To commemorate the 150th anniversary of its founder’s birth, Lalique collaborated with the estate of Yves Klein for a limited edition of 83 crystal pieces of the artist’s “Victoire de Samothrace.” Beyond the difficulty of mastering the lost wax technique for such a big piece, Lalique’s team managed to develop a specific formula with copper and cobalt oxides to recreate the distinctive ultramarine blue, IKB (International Klein Blue), for which the artist was famous, and this is something Denz is particularly proud of.

Denz says the company wants to establish benchmarks by working with a few “top contemporary artists,” and is already well advanced with producing a new piece, though he declined to the name of the artist.

“Our idea is to do something like what Rodin did with bronze, but do it with crystal,” he said.

At the heart of Denz’s re-branding strategy for Lalique has been a host of collaborations with other luxury lifestyle companies (The Macallan, Bentley Motors, Jaguar), along with hook-ups with high profile creatives, like French musician Jean Michel Jarre who created a crystal docking station, and German designer Patrick Hellman who collaborated on a limited edition of striking purple crystal vases.

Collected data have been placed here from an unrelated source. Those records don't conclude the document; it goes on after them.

/-- The first step of a machine with nothing loaded, when no opcode is 0x00 (20_memory.md R45). -/
theorem stepWith_resetWith {opc : OpcodeMap} (h : ∀ m, opc.code m ≠ 0) (spInit : Byte) :
    stepWith opc (State.resetWith spInit) = .next (enterFault (.unknownOpcode 0 0) (State.resetWith spInit)) :=
  stepWith_unknown (State.resetWith_status spInit) (fetch_resetWith spInit) (lookupOpcode_eq_none.2 h)

/-- The default map does not assign 0x00 (30_encoding.md R54). -/
theorem defaultOpc_code_ne_zero (m : Mnemonic) : defaultOpc.code m ≠ 0 := by cases m <;> decide

/-- Settles O16: the first step fetches the byte 0, which is no opcode; the default map is one such map. -/
theorem emptyMemoryEndsInUnknownOpcode : Obligations.EmptyMemoryEndsInUnknownOpcode :=
  ⟨fun _ spInit h => stepWith_resetWith h spInit, fun spInit => stepWith_resetWith defaultOpc_code_ne_zero spInit⟩

/-! ## The origin of `load` -/

/-- `load` of bytes that fit (20_memory.md R44). -/
theorem load_of_fits {bytes : List Byte} {origin : Byte} (s : State) (hne : bytes ≠ [])
    (hfits : origin.toNat + bytes.length ≤ Config.memSize) :
    load bytes origin s = (.loaded, { s with mem := s.mem.writeBytes origin.toNat bytes }) := by
  rw [load, if_neg hne, if_pos hfits]

/-- The byte of index `i` stands `i` cells above the first. -/
theorem Memory.read_writeBytes_getElem (m : Memory) (a : Nat) {bs : List Byte} {i : Nat} (h : i < bs.length) :
    (m.writeBytes a bs).read (a + i) = bs[i] := by
  rw [Memory.read_writeBytes, if_pos (by omega), Nat.add_sub_cancel_left, List.getD_eq_getElem _ _ h]

/-- Settles O60: `load` at its default origin 0 places byte `i` in cell `i`; the session's default origin is 0 by definition. -/
theorem loadOriginIsZeroByDefault : Obligations.LoadOriginIsZeroByDefault := by
  refine ⟨fun bytes s hne hlen => ⟨_, load_of_fits s hne ?_, fun i hi => ?_⟩, fun _ _ => rfl⟩
  · simpa [Config.memSize] using hlen
  · simpa using Memory.read_writeBytes_getElem s.mem 0 hi

end Sys2Proof.Machine

/-! The proofs of the family "encoding": the opcode byte matched as a whole, and the width that the opcode fixes. -/

namespace Sys2Proof.Machine

/-! ## The opcode byte (30_encoding.md R56) -/

section
variable {opc : OpcodeMap} {ir opa opb : Byte}

/-- Decoding a byte that is no opcode. -/
theorem decodeWith_of_not_opcode (h : ∀ m, opc.code m ≠ ir) (opa opb : Byte) :
    decodeWith opc ir opa opb = .error (.unknownOpcode ir) := by
  simp [decodeWith, lookupOpcode_eq_none.2 h]

/-- The bytes decode to an instruction exactly when the lookup knows the opcode and the instruction is assembled from it. -/
theorem decodeWith_eq_ok {i : Instr} :
    decodeWith opc ir opa opb = .ok i ↔ ∃ m, lookupOpcode opc ir = some m ∧ assemble m opa opb = i := by
  cases hm : lookupOpcode opc ir with
  | none => simp [decodeWith, hm]
  | some m => simp [decodeWith, hm]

Other creative collaborations have included a lighting collection called Orgue by Studio Andrée Putman that echoed the lighting René Lalique had originally designed for the Normandie ocean liner back in the 1920s.

Such collaborations have helped increase the brand’s visibility among its new target customer groups and reignited the historic brand’s appeal amongst collectors.

This year, Lalique has collaborated with Bentley to create a limited edition Lalique for the Bentley Crystal Edition, and has also created the motoring brand’s first perfume crystal flacon, with a square shaped bottle topped by the British luxury car maker’s legendary “Flying B” mascot. Other new collaborations have included a limited edition table clock for Parmigiani, as well as a new crystal decanter for The Macallan whisky label.

“I’m only doing what René Lalique did in his lifetime, because he did some pocket watches at the end of the 19th century and pendulums in crystal,” Denz remarked on the collaboration with Parmigiani.

The company is now working on a new perfume bottle for Jaguar, which is expected to be unveiled in 2014.